The chemical changes to our DNA, histones, and microRNA emphasize how important it is to begin long-term preventative treatment starting after a first episode of mania. This not only helps limit episode recurrence and the accumulation of stressors and bouts of substance use that can cause illness deterioration, but also limit the placement of these “molecular scars” on our DNA. The key to treating bipolar disorder is: prevent episodes, protect the person and the brain.
Predicting Onset of Bipolar Disorder in Children at High Risk: Part I
At the 2019 meeting of the American Academy of Child and Adolescent Psychiatry, one symposium was devoted to new research on predicting onset of bipolar disorder in children who have a family history of the disorder. Below are some of the findings that were reported.
Symptom Progression
In offspring of parents with bipolar disorder, researcher Anne Cecilia Duffy found that symptoms in the children tended to progress in a typical sequence. Childhood sleep and anxiety disorders were first to appear, then depressive symptoms, then bipolar disorder.
Different Types of Illness May Respond Best to Different Medications
Duffy’s research also suggested links between illness features and a good response to specific medications. Those offspring who developed a psychotic spectrum disorder responded best to atypical antipsychotic medication. Those with classical episodic bipolar I disorder responded well to lithium, especially if there was a family history of lithium responsiveness. Those offspring with bipolar II (and anxiety and substance abuse) responded well to anticonvulsant medications.

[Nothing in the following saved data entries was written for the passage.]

/-! ### Phases, B5 -/

/-- `SP = (120, 100, 150, 60, 30)`, in NORMAL or CURVE at an address. -/
def atPc (pc : BitVec 5) (entered : Bool) : State :=
  { State.reset with sp := #v[120, 100, 150, 60, 30], pc := pc, entered := entered, written := ⟨true, true, true, true⟩ }

/-- The same with one poll to come. -/
def polling (pc : BitVec 5) (b : Buttons) : State :=
  { atPc pc true with env := { Env.reset with pollIn := [b] } }

theorem test_heat_entry :
    (match exec (.heat false 0) (atPc 0x11 false) with
      | .next t => some (t.tgt, t.first, t.entered, t.port.trace)
      | _ => none) = some (120, true, true, []) := by decide

/-- The trap of B6, with every voltage sample 0: whatever the scale is, `V = 0`. -/
theorem test_heat_trap_B6 (s : State) (h : s.entered = true) (hv : (tickV s).toNat < 2000) :
    ∃ t, exec (.heat false 0) s = .next t ∧ t.heater = false ∧ t.pc = 0x07 ∧ t.run = s.run ∧ t.tgt = s.tgt ∧
      t.first = true ∧ t.dec = .fault := by
  refine ⟨raiseUndervoltage { s.measure with tr := .fault }, ?_, ?_⟩
  · rw [show exec (.heat false 0) s = heatTick false s by simp [exec, execHeat, targetIndex, h], heatTick, controlTick_eq,
      if_pos hv]
  · rw [trap_eq s hv]; simp

theorem test_hold_entry :
    (match exec (.hold 1 3) (atPc 0x19 false) with
      | .next t => some (t.tgt, t.cnt, t.entered, t.pc)
      | _ => none) = some (100, 60, true, 0x19) := by decide

/-- A `HOLD` of duration 0 completes at once: `PC` goes from 0x19 to 0x1A, no event (A5). -/
theorem test_hold_zero_A5 :
    (match exec (.hold 1 3) { atPc 0x19 false with sp := #v[120, 100, 150, 0, 0], heater := true } with
      | .next t => some (t.pc, t.heater, t.port.trace)
      | _ => none) = some (0x1A, true, []) := by decide

/-- `COOL` writes the output 0 on entry, also where it is 0 already (B5). -/
theorem test_cool_entry :
    (match exec .cool (atPc 0x12 false) with | .next t => some (t.heater, t.port.trace) | _ => none) =
      some (false, [.heaterSet false]) := by decide

/-- The increment and the decrement of one poll, each with its own bound (B5's table of `EDIT SP0` and `EDIT SP3`). -/
theorem test_edit_B5 :
    [editValue 0 ⟨true, false, false⟩ 120, editValue 0 ⟨true, false, false⟩ 180, editValue 0 ⟨false, true, false⟩ 50,
        editValue 0 ⟨true, true, false⟩ 120, editValue 0 ⟨true, true, false⟩ 180, editValue 0 ⟨true, true, false⟩ 50,
        editValue 3 ⟨false, true, false⟩ 0, editValue 3 ⟨true, false, false⟩ 255] =
      [121, 180, 50, 120, 179, 50, 0, 255] := by decide

/-- Step, then confirm, in one poll: 121 is stored (B5). -/
theorem test_edit_confirm_B5 :
    (match execEdit 0 (polling 0x10 ⟨true, false, true⟩) with
      | .next t => some (t.sp[0], t.env.cfg, t.pc, t.tr)
      | _ => none) = some (121, [(0, 121)], 0x11, .phaseComplete) := by
  rw [execEdit]
  have h : setPointIndex 0 = some 0 := by decide
  simp only [h, polling, atPc, if_true, editTick, renderAndPoll_eq]
  rfl

/-- `FAULTW` polls, takes no sample, and stays without Select (B5). -/
theorem test_faultw_waits :
    (match execFaultw (polling 0x07 ⟨false, false, false⟩) with
      | .next t => some (t.pc, t.tr, t.entered, t.env.draws)
      | _ => none) = some (0x07, .continue, true, 0) := by
  rw [execFaultw]
  simp only [polling, atPc, if_true, faultTick, renderAndPoll_eq]
  rfl

/-- `LOADSP` in range, at both bounds, and of a duration (B5). -/
theorem test_loadsp_in_range_B5 :
    [validated 0 120, validated 0 50, validated 0 180, validated 3 0, validated 3 255, validated 4 77] =
      [120, 50, 180, 0, 255, 77] := by decide

/-- `LOADSP` out of range takes the default and leaves the stored byte (B5, P4). -/
theorem test_loadsp_default_B5 :
    (match exec (.loadsp 0) { State.reset with env := { Env.reset with cfg := [(0, 200)] } } with
      | .next t => some (decide (t.sp[0] = Config.spDef 0), t.env.cfg, t.port.trace)
      | _ => none) = some (true, [(0, 200)], [.cfgLoad 0 200]) := by
  simp [exec, execLoadsp, setPointIndex, completeOp, State.reset, State.cfgLoad, State.setSp, validated, Memory.read,
    cellGet, Config.spMin, Config.spMax, State.emit, State.onPort, Port.emit, Port.reset, Env.reset]

/-- `END` clears `RUN` and leaves `PC` (P1: 0x13). -/
theorem test_end : (match exec .endOp (atPc 0x13 false) with | .next t => some (t.run, t.pc) | _ => none) =
    some (false, 0x13) := by decide

/-! ### The step -/

/-- From reset: `DINIT` at 0x00, then `LOADSP SP0` is next (P1). -/
theorem test_step_from_reset :
    (match step State.reset with | .next t => some (t.pc, t.port.trace, t.run) | _ => none) =
      some (1, [.dispInit], true) := by decide

/-- Idle: `PollMode` answers Normal, and the editor of NORMAL is entered (P1). -/
theorem test_step_idle :
    (match step { atPc 0x06 false with run := false, env := { Env.reset with modeIn := [.normal] } } with
      | .next t => some (t.pc, t.run, t.entered, t.port.trace)
      | _ => none) = some (0x10, true, true, [.pollMode .normal]) := by decide

/-- `END` of the pipeline, then Idle (P1). -/
theorem test_step_end :
    (match step (atPc 0x13 false) with | .next t => some (t.phase, t.run, t.pc) | _ => none) =
      some (.idle, false, 0x13) := by decide

/-- The phase shown at each address of the fault handler and of NORMAL (10_state.md R30). -/
theorem test_phase_view :
    [0x07#5, 0x08, 0x10, 0x11, 0x12, 0x13, 0x19].map (fun pc => (atPc pc true).phase) =
      [.fault, .idle, .idle, .heat, .cool, .idle, .hold] := by decide

/-- The codes of the enumerations (30_encoding.md R78, 60_exceptions.md R180). -/
theorem test_codes :
    [Decision.deEnergize, .energize, .fault].map Decision.code = [0, 1, 2] ∧
      [TickResult.continue, .phaseComplete, .fault].map TickResult.code = [0, 1, 2] ∧
      [Phase.idle, .heat, .hold, .cool, .fault].map Phase.code = [0, 1, 2, 3, 4] ∧
      [ModeRequest.none, .normal, .curve].map ModeRequest.code = [0, 1, 2] ∧ Channel.temp.id = 0 ∧ Channel.volt.id = 1 ∧
      Line.scl.code = 0 ∧ Line.sda.code = 1 ∧ ExceptionLabel.undervoltage.code = 1 ∧
      ExceptionLabel.configOutOfRange.code = 2 := by decide

/-- The render lists of the reference instance: `PUTSTR 0, 0, "030"` and `"LOW"` (B4, P5's encodings). -/
theorem test_render_ref :
    putstr 0 0 (Ref.dec3 30) = [0x1000, 0x2030, 0x2033, 0x2030] ∧
      putstr 12 3 [65, 48] = [0x130C, 0x2041, 0x2030] := by decide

If parents with bipolar disorder had experienced early onset of their illness, their children were more likely to receive a diagnosis of bipolar disorder.
The offspring of lithium-responsive parents tended to be gifted students, while those from lithium non-responders tended to be poorer students.
Comparing Risk Factors for Bipolar Disorder and Unipolar Depression
Researcher Martin Preisig and colleagues also showed that parental early onset of bipolar disorder (before age 21) was a risk factor for the offspring receiving a diagnosis of bipolar disorder. Parental oppositional defiant disorder (ODD) was also a risk factor for bipolar disorder in the offspring. The emergence of depression, conduct disorder, drug use, and sub-syndromal hypomanic symptoms also predicted the onset of mania during childhood.
Conversely, sexual abuse and witnessing violence were strong risk factors associated with a diagnosis of major (unipolar) depressive disorder. Being female and experiencing separation anxiety were also factors that predicted unipolar depression.
Predicting Conversion to Mania
Researcher Danella M. Hafeman reported that mood swings (referred to in the literature as “affective lability”), depression/anxiety, and having a parent who had an early onset of bipolar disorder were linked to later diagnoses of mania. Immediate risk factors that predicted an imminent onset of mania included affective lability, substance abuse, and the presence of sub-threshold manic symptoms.